Listed records Block Start

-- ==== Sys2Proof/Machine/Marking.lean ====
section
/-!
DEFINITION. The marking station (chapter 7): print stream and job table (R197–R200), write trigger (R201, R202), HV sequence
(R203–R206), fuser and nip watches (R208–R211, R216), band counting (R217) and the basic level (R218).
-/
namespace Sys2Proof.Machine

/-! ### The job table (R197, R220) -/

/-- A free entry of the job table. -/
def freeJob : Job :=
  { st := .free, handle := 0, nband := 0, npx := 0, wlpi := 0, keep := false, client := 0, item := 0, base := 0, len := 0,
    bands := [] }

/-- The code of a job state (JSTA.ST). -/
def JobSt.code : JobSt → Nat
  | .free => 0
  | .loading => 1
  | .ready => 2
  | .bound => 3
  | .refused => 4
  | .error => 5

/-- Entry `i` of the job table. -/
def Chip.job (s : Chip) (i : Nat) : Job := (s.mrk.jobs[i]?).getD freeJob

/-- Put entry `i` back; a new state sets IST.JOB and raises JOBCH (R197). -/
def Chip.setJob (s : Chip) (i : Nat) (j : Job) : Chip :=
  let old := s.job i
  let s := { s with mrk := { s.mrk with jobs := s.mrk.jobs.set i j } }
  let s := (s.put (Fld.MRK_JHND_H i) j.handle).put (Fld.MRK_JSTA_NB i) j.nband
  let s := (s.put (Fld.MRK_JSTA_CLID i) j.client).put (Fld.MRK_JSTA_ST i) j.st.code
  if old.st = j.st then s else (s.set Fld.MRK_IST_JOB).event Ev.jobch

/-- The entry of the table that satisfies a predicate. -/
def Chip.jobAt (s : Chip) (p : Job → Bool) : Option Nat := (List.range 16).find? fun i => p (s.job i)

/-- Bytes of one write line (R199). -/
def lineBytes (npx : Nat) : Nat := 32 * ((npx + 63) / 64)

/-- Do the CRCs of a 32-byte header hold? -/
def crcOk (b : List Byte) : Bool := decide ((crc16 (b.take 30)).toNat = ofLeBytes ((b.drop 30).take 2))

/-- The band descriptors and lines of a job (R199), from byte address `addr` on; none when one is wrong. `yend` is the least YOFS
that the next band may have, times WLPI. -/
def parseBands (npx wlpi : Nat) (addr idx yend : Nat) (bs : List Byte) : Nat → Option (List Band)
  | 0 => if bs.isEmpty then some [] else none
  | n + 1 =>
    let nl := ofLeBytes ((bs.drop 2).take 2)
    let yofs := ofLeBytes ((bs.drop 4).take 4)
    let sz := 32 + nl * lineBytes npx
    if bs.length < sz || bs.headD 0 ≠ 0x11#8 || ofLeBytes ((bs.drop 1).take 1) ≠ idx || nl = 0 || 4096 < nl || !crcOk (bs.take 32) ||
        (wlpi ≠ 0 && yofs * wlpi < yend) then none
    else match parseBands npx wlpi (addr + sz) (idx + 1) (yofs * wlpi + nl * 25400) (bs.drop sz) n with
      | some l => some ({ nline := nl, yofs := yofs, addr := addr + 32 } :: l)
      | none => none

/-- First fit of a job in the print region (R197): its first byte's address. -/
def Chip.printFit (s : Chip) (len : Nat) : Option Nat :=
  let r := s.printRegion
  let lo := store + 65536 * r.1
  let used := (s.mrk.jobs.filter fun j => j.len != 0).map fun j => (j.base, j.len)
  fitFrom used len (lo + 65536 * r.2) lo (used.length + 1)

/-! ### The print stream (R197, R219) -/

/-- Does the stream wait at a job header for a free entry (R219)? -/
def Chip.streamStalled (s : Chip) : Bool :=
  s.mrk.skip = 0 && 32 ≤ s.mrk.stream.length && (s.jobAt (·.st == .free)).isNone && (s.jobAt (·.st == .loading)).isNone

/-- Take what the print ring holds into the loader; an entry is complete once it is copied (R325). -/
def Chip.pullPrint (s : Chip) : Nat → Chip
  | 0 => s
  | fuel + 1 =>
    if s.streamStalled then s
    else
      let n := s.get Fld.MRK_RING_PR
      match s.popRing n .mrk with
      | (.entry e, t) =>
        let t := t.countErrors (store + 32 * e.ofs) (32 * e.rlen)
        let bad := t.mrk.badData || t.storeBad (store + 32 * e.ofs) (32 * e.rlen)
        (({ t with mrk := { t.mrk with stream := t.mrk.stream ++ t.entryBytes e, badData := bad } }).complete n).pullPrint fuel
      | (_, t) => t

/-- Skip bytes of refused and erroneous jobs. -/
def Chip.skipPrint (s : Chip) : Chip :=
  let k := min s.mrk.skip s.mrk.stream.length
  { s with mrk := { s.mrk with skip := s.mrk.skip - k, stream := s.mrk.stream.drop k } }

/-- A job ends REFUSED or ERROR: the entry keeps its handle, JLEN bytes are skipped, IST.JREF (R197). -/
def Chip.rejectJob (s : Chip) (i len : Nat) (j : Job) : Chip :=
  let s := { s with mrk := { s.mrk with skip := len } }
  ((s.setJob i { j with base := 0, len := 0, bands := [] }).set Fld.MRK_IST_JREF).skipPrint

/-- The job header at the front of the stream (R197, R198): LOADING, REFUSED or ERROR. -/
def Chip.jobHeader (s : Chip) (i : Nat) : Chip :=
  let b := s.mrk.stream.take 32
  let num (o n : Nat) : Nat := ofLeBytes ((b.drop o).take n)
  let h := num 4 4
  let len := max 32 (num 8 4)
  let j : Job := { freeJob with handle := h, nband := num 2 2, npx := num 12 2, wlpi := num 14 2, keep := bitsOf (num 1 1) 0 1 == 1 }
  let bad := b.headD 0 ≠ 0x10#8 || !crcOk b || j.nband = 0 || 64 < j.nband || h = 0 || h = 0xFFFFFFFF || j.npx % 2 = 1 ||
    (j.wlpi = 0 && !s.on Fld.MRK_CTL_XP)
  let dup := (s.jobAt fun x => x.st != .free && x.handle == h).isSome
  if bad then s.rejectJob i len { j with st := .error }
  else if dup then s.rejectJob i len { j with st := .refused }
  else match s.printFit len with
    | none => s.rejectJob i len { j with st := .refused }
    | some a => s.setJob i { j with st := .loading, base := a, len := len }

Listed records Block End
Listed records Block Start

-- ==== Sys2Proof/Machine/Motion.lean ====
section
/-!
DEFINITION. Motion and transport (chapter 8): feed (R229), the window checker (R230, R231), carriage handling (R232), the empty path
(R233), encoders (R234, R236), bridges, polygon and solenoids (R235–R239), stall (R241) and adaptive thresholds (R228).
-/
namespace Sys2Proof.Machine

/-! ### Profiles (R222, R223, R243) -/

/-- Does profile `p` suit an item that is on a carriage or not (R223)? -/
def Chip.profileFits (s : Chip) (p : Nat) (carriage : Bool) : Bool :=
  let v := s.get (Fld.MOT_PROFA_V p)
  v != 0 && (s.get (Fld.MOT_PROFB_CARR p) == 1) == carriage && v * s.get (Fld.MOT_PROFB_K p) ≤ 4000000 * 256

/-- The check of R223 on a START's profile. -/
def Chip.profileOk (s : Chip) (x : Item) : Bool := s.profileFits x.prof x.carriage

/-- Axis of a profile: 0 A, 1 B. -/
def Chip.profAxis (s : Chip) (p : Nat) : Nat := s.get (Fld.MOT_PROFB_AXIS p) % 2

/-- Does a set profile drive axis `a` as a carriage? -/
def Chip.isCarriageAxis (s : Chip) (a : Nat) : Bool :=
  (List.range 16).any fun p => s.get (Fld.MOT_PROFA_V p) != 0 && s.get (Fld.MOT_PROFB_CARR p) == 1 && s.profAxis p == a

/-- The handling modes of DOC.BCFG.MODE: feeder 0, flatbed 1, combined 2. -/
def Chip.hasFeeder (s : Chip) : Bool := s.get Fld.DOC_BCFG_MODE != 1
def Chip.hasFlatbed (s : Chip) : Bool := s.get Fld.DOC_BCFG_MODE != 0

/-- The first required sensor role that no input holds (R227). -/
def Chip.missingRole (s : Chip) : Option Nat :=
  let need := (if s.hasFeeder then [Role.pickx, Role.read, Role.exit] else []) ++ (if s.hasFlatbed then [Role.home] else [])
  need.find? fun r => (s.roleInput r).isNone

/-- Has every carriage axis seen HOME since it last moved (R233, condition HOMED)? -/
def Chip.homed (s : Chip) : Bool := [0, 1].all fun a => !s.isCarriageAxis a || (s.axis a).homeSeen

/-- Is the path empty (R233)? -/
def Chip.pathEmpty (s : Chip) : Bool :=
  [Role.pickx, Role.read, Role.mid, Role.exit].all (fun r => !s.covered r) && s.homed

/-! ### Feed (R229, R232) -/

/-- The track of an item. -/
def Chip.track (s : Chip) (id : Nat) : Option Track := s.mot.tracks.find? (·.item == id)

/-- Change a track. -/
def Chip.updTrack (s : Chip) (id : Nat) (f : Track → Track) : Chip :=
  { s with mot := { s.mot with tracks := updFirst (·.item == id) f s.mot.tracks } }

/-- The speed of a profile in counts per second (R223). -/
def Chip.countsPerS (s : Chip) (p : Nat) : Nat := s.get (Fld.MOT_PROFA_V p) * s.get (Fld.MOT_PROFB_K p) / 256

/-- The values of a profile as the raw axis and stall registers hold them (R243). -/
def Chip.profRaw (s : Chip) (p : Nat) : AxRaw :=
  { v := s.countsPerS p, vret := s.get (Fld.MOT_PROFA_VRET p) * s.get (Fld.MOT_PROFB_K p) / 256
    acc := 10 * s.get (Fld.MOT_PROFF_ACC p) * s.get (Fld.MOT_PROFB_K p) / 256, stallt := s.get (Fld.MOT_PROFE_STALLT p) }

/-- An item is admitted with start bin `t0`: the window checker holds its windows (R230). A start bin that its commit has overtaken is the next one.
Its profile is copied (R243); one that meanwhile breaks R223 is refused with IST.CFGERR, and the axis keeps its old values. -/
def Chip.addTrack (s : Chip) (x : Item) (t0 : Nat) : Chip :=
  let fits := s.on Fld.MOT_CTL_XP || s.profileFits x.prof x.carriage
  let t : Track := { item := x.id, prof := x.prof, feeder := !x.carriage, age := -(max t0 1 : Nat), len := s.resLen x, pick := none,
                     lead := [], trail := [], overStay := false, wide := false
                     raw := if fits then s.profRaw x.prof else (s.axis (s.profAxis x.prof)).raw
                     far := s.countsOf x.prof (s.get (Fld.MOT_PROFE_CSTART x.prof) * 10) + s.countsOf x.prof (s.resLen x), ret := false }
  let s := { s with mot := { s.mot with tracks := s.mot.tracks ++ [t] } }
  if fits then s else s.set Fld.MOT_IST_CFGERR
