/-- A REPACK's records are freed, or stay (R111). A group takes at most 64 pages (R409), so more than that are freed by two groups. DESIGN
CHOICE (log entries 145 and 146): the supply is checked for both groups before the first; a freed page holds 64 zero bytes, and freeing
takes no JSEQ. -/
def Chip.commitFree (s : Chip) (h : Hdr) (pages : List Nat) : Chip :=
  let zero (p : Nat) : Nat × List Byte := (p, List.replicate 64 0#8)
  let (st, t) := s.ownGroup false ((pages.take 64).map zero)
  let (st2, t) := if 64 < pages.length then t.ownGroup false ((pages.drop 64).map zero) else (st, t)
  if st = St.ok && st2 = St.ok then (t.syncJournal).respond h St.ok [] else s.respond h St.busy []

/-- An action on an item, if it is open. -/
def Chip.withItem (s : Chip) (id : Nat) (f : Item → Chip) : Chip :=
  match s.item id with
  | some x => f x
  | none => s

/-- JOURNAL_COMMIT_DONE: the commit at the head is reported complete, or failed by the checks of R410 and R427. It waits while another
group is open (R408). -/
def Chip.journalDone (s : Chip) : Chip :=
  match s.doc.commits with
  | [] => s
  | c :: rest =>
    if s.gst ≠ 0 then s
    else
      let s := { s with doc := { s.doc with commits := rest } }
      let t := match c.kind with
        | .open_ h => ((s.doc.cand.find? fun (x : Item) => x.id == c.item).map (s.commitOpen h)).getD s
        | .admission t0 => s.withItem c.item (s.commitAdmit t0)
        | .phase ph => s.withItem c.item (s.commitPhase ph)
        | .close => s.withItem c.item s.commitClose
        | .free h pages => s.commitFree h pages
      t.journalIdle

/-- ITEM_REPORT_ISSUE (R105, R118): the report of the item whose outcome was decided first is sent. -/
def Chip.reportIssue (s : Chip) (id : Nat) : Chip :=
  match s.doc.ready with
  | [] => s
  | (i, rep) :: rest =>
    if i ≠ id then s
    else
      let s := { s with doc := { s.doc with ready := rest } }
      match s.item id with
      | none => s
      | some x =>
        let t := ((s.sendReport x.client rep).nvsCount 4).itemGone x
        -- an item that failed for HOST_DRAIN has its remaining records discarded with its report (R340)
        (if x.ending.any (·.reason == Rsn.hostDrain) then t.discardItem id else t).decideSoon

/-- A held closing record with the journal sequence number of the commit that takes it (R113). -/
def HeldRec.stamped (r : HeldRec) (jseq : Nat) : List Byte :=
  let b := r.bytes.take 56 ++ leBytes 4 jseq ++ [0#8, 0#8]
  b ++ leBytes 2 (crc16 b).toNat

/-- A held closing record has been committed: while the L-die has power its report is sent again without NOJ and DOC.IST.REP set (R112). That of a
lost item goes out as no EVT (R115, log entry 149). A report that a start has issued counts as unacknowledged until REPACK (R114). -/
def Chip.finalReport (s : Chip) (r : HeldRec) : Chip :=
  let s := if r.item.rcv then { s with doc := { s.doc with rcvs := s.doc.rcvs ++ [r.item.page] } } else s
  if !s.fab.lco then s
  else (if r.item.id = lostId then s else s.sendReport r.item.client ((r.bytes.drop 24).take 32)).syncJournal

Listed records Block End

[What needs to be done]: Give again exactly, and only, the lines above starting at the one with "def Chip.countsPerS (s" and ending at the one with "(Fld.MOT_PROFA_VRET p) * s.get (Fld.MOT_PROFB_K p) / 256".

[Reply]:
def Chip.countsPerS (s : Chip) (p : Nat) : Nat := s.get (Fld.MOT_PROFA_V p) * s.get (Fld.MOT_PROFB_K p) / 256

/-- The values of a profile as the raw axis and stall registers hold them (R243). -/
def Chip.profRaw (s : Chip) (p : Nat) : AxRaw :=
  { v := s.countsPerS p, vret := s.get (Fld.MOT_PROFA_VRET p) * s.get (Fld.MOT_PROFB_K p) / 256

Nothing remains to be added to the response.